X_train, X_valid, y_train, y_valid = train_test_split(X, y, test_size=0.2, random_state=42)

train_pool = Pool(X_train, y_train, cat_features=cat_features_indices)
valid_pool = Pool(X_valid, y_valid, cat_features=cat_features_indices)

def objective(trial):
    # 하이퍼파라미터를 샘플링
    params = {
        "iterations": trial.suggest_int("iterations", 100, 1000),
        "depth": trial.suggest_int("depth", 4, 10),
        "learning_rate": trial.suggest_float("learning_rate", 1e-3, 1.0, log=True),
        "l2_leaf_reg": trial.suggest_float("l2_leaf_reg", 1e-2, 10.0),
        "border_count": trial.suggest_int("border_count", 32, 255),
        "random_strength": trial.suggest_float("random_strength", 1e-9, 10.0),
        "bagging_temperature": trial.suggest_float("bagging_temperature", 0.0, 1.0),
        "od_type": trial.suggest_categorical("od_type", ["IncToDec", "Iter"]),
        "od_wait": trial.suggest_int("od_wait", 10, 50),
        "boosting_type": trial.suggest_categorical("boosting_type", ["Ordered", "Plain"]),
        "verbose": 0,
        "random_seed": 42
    }
    
    # CatBoost 모델 학습
    model = CatBoostClassifier(**params)
    model.fit(train_pool, eval_set=valid_pool, early_stopping_rounds=50, verbose=0)
    
    # 검증 세트에 대한 예측 및 평가
    preds = model.predict(X_valid)
    f1 = f1_score(y_valid, preds)
    
    return f1

# Optuna 스터디 생성 및 최적화
sampler = optuna.samplers.TPESampler(seed=42)
study = optuna.create_study(direction="maximize", sampler=sampler)
study.optimize(objective, n_trials=12)

# 최적의 하이퍼파라미터 출력
print("Best trial:")
trial = study.best_trial

print("  Value: {}".format(trial.value))
print("  Params: ")
for key, value in trial.params.items():
    print("    {}: {}".format(key, value))

In [None]:
# 최적의 하이퍼파라미터로 모델 재학습
cat_best_params = study.best_trial.params
cat_best_params["random_seed"] = 42
cat_best_model = CatBoostClassifier(**cat_best_params)
cat_best_model.fit(X_train, y_train, cat_features=cat_features_indices)

In [None]:
# 위 feature importance를 시각화해봅니다.
importances = pd.Series(cat_best_model.feature_importances_, index=list(X_train.columns))
importances = importances.sort_values(ascending=False)

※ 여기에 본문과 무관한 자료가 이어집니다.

-- ==== Sys2Proof/Machine/Clock.lean ====
section
/-! DEFINITION. Span time: the servo, IEEE 1588 on the management port, and time on the fabric (chapter 17,
R469-R478). -/

namespace Sys2Proof.Machine
open Sys2Proof

/-- The management port's number among the ports of IEEE 1588. -/
def mgmtPort : Nat := 32
/-- A second, and a nanosecond, in units of 2^-16 ns. -/
def secUnits : Nat := 65536000000000
def nsUnits : Nat := 65536

def State.ptpPort (s : State) (p : Nat) : PtpPort := kget PtpPort.init s.clock.ports p
def State.modPtp (s : State) (p : Nat) (f : PtpPort → PtpPort) : State :=
  { s with clock := { s.clock with ports := kmod PtpPort.init s.clock.ports p f } }

/-- A timestamp taken now: 1 ns on the management port, 0.75 ns on a fabric port (R474, R478). -/
def State.timestamp (s : State) (p : Nat) : Nat :=
  let q := if p = mgmtPort then nsUnits else 49152
  s.time / q * q

/-- The code of a port in time.source (R476). -/
def sourceCode (p : Nat) : Nat := if p = mgmtPort then 1 else 0x20 + p

/-- The port that is the source. -/
def State.sourcePort (s : State) : Option Nat :=
  let c := s.obj Obj.timeSource
  if c = 1 then some mgmtPort else if 0x20 ≤ c then some (c - 0x20) else none

/-- The mean of the delays kept, none before one is accepted. -/
def PtpPort.delay (x : PtpPort) : Option Int :=
  if x.delays.isEmpty then none else some (x.delays.foldl (· + ·) 0 / x.delays.length)

/-! Messages received. -/

/-- Fields of the OPERAND of a PTP packet (R477), its bit 0 being bit 256 of the packet. -/
def Pp.msg (o : Nat) : Nat := fld o 7 0
def Pp.seq (o : Nat) : Nat := fld o 23 8
def Pp.ts (o : Nat) : Nat := fld o 111 32

/-- A reserved MSG, a reserved field that is not zero, or a TS where the table requires 0 (R477). -/
def Pp.bad (o : Nat) : Bool :=
  decide (4 < Pp.msg o) || fld o 31 24 ≠ 0 || (Pp.ts o ≠ 0 && (Pp.msg o = 0 || Pp.msg o = 2 || Pp.msg o = 4))

/-- The dataset of an ANNOUNCE, from bit 368 of the packet on (R477). -/
def Pp.dataset (w : Nat) : Dataset :=
  { prio1 := fld w 119 112, cls := fld w 87 80, accuracy := fld w 95 88, variance := fld w 111 96, prio2 := fld w 127 120,
    gm := fld w 79 16, steps := fld w 15 0, utc := fld w 143 128 }

/-- An accepted message: its port, sequence identifier, time, whether a one-step SYNC, announce interval and dataset. -/
structure PtpMsg where
  port     : Nat
  seq      : Nat
  ts       : Nat
  oneStep  : Bool
  interval : Nat
  ds       : Dataset
  deriving DecidableEq, Repr

/-- An interval of 2^k seconds. -/
def logSeconds (k : Int) : Nat := if 0 ≤ k then secUnits * 2 ^ k.toNat else secUnits / 2 ^ (-k).toNat

/-- Acceptance of a message of a kind (R475, R477): at most 64 a second on the management port, malformed ones dropped. -/
def State.ptpIn (s : State) (kind : Nat) (x : PtpIn) : Option PtpMsg × State :=
  if s.mode = .off then (none, s)
  else match x with
  | .mgmt sound seq ts oneStep li ds =>
    let recent := s.clock.mgmt.filter fun t => decide (s.time < t + secUnits)
    if !sound || decide (64 ≤ recent.length) then (none, (s.inc Obj.timePtpDropped).faultOnce 0x0F06)
    else (some ⟨mgmtPort, seq.toNat, ts.toNat, oneStep, logSeconds li, Pp.dataset ds.toNat⟩,
      { s with clock := { s.clock with mgmt := recent ++ [s.time] } })
  | .fabric p op =>
    let o := op.toNat
    if (s.port p.val).st ≠ .up then (none, s)
    else if Pp.bad o then (none, (s.violation p.val 0).faultOnce 0x0F07 noComp p.val)
    else if Pp.msg o ≠ kind then (none, s)
    else (some ⟨p.val, Pp.seq o, Pp.ts o, false, secUnits, Pp.dataset (fld o 255 112)⟩, s)

/-! The source (R472, R476). -/

/-- A port qualifies: an ANNOUNCE not older than three intervals, of another clock than this module's; a fabric port UP with fewer than
16 measurements discarded in a row. -/
def State.qualifies (s : State) (p : Nat) : Bool :=
  let x := s.ptpPort p
  (match x.heard with
   | some d => decide (d.gm ≠ s.obj Obj.timeClockId)
   | none => false) &&
  decide (s.time < x.heardAt + 3 * x.interval) &&
    (p = mgmtPort || ((s.port p).st = .up && decide (x.bad < 16)))

/-- The order of the best master clock algorithm: priority 1, class, accuracy, variance, priority 2, grandmaster, then
steps removed, the management port, the lower port. -/
def Dataset.rank (d : Dataset) (p : Nat) : List Nat :=
  [d.prio1, d.cls, d.accuracy, d.variance, d.prio2, d.gm, d.steps, if p = mgmtPort then 0 else p + 1]

def rankLess : List Nat → List Nat → Bool
  | a :: r, b :: q => if a = b then rankLess r q else decide (a < b)
  | _, _ => false

/-- The best port that qualifies. -/
def State.bestSource (s : State) : Option Nat :=
  (List.range 33).foldl (fun best p =>
    if !s.qualifies p then best
    else match (s.ptpPort p).heard, best with
      | some d, some b =>
        (match (s.ptpPort b).heard with
         | some e => if rankLess (d.rank p) (e.rank b) then some p else best
         | none => some p)
      | some _, none => some p
      | none, _ => best) none

/-- What the source's dataset gives the objects. -/
def State.adoptDataset (s : State) (d : Dataset) : State :=
  ((s.setObj Obj.timeGmIdentity d.gm).setObj Obj.timeStepsRemoved ((d.steps + 1) % 65536)).setObj Obj.timeUtcOffsetS d.utc

/-- Selection (R476): a new source leads to ACQUIRE; none that qualifies leads from ACQUIRE and LOCKED to HOLDOVER. -/
def State.selectSource (s : State) : State :=
  match s.bestSource with
  | some p =>
    (match (s.ptpPort p).heard with
     | none => s
     | some d =>
       let s1 := s.adoptDataset d
       if s.obj Obj.timeSource = sourceCode p then s1
       else
         let s2 := (s1.setObj Obj.timeSource (sourceCode p)).setObj Obj.timeState 1
         { s2 with clock := { s2.clock with good := 0 } })
  | none =>
    if s.obj Obj.timeState = 1 || s.obj Obj.timeState = 2 then
      let s1 := ((s.setObj Obj.timeSource 0).setObj Obj.timeState 3).fault 0x0F02
      { s1 with clock := { s1.clock with lostAt := s1.time, good := 0 } }
    else s

/-! The servo (R471, R472). -/

/-- The increments slew_ppm admits: 1 ns more or less (R471). -/
def State.slewUnits (s : State) : Nat := s.obj Obj.timeSlewPpm * 65536 / 1000000

/-- The increment the servo sets: within slew_ppm of nominal, which value the spec leaves open. -/
def State.slew (s : State) : State :=
  let m := s.slewUnits
  let i := 65536 - m + Config.choice s.fresh % (2 * m + 1)
  let s1 := s.tickFresh.setObj Obj.timeFreqPpb (unsigned 32 (((i : Int) - 65536) * 1000000000 / 65536))
  { s1 with clock := { s1.clock with incr := i } }

/-- A step of the counter by an offset: the local times that the ports keep are moved with it, so that no interval of theirs
changes. -/
def State.stepTime (s : State) (off : Int) : State :=
  let mv (t : Nat) : Nat := ((t : Int) - off).toNat
  let port (q : Nat × PtpPort) : Nat × PtpPort :=
    (q.1, { q.2 with heardAt := mv q.2.heardAt, sync := q.2.sync.map fun z => (z.1, mv z.2),
                     pair := q.2.pair.map fun z => (z.1, mv z.2), req := q.2.req.map fun z => (z.1, mv z.2),
                     syncAt := q.2.syncAt.map mv, annAt := q.2.annAt.map mv, reqAt := q.2.reqAt.map mv })
  { s with time := unsigned 80 ((s.time : Int) - off),
           clock := { s.clock with mgmt := s.clock.mgmt.map mv, ports := s.clock.ports.map port } }

/-- An offset from the source, in 2^-16 ns: stepped when every compartment is FREE and it exceeds the threshold, else
slewed; 16 in a row within 100 ns lock (R471, R472). -/
def State.discipline (s : State) (off : Int) : State :=
  let near := decide (off.natAbs ≤ 100 * nsUnits)
  let good := if near then s.clock.good + 1 else 0
  let s1 : State := { s.setObj Obj.timeOffsetNs (unsigned 32 (off / nsUnits)) with clock := { s.clock with good := good } }
  let far := decide (s.obj Obj.timeStepThresholdNs * nsUnits < off.natAbs)
  let free := (List.range 8).all fun n => decide ((s.comp n).st = .free)
  let s2 := if far && free then (s1.stepTime off).fault 0x0F05
    else if far then s1.slew.fault 0x0F04
    else s1.slew
  if s.obj Obj.timeState = 1 && decide (16 ≤ good) then (s2.setObj Obj.timeState 2).fault 0x0F01 else s2

/-- An offset measured at a port: it counts where the port is the source and its delay is known. -/
def State.measure (s : State) (p t1 t2 : Nat) : State :=
  let s1 := s.modPtp p fun x => { x with pair := some (t1, t2), sync := none }
  match (s.ptpPort p).delay with
  | some d => if s.sourcePort = some p then s1.discipline ((t2 : Int) - t1 - d) else s1
  | none => s1

/-- PTP_SYNC (R474, R478). -/
def execPtpSync (x : PtpIn) (s : State) : Host.Outcome State Fault Refusal :=
  match s.ptpIn 0 x with
  | (none, t) => ok t
  | (some m, t) =>
    if m.oneStep then ok (t.measure m.port m.ts (t.timestamp m.port))
    else ok (t.modPtp m.port fun y => { y with sync := some (m.seq, t.timestamp m.port) })

/-- PTP_FOLLOW_UP (R472, R477): the egress time of the SYNC it follows. -/
def execPtpFollowUp (x : PtpIn) (s : State) : Host.Outcome State Fault Refusal :=
  match s.ptpIn 1 x with
  | (none, t) => ok t
  | (some m, t) =>
    match (t.ptpPort m.port).sync with
    | some (q, t2) => if q = m.seq then ok (t.measure m.port m.ts t2) else ok t
    | none => ok t

/-! Messages sent. -/

/-- A PTP packet leaves in a frame of its own on a control VC where link, credit and retry buffer allow it (R477). -/
def State.ptpFrame (s : State) (p o : Nat) : Option State :=
  let x := s.port p
  if x.st ≠ .up || decide (2 ^ 32 - 1 ≤ x.ctrTx) || (x.retry.any fun f => !f.sent) || kget 0 x.avail 6 = 0 ||
      decide (2048 < x.window + 1) then none
  else
    let k : Packet := { op := 0x40, lines := 0, src := s.obj Obj.fabNode, dst := x.peer % 65536, job := 0, addr := 0, tag := 0,
                        status := 0, operand := o, data := [] }
    let f : Frame := { fseq := x.nextSeq, flits := 1, vc := 6, ctr := x.ctrTx, epoch := x.epoch, sent := true,
                       pkts := [⟨k, none, none⟩] }
    let y : Port := { x.charge 6 1 with nextSeq := (x.nextSeq + 1) % 4096, retry := x.retry ++ [f] }
    some (((s.setPort p y).incC Obj.fabPortFramesTx p).emitData p f)

/-- PTP_DELAY_REQ (R478): answered with its ingress time on a fabric port; the management port is a slave only. -/
def execPtpDelayReq (x : PtpIn) (s : State) : Host.Outcome State Fault Refusal :=
  match s.ptpIn 2 x with
  | (none, t) => ok t
  | (some m, t) =>
    if m.port = mgmtPort then ok t
    else ok ((t.ptpFrame m.port (pack [(0, 3), (8, m.seq), (32, t.timestamp m.port)])).getD t)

plt.figure(figsize=(10,8))
plt.title("Feature Importances")
sns.barplot(x=importances, y=importances.index)
plt.show()

In [None]:
pred = cat_best_model.predict(X_valid)
get_clf_eval(y_valid, pred)

In [None]:
# Precision - Recall
y_pred_proba = cat_best_model.predict_proba(X_valid)[:, 1]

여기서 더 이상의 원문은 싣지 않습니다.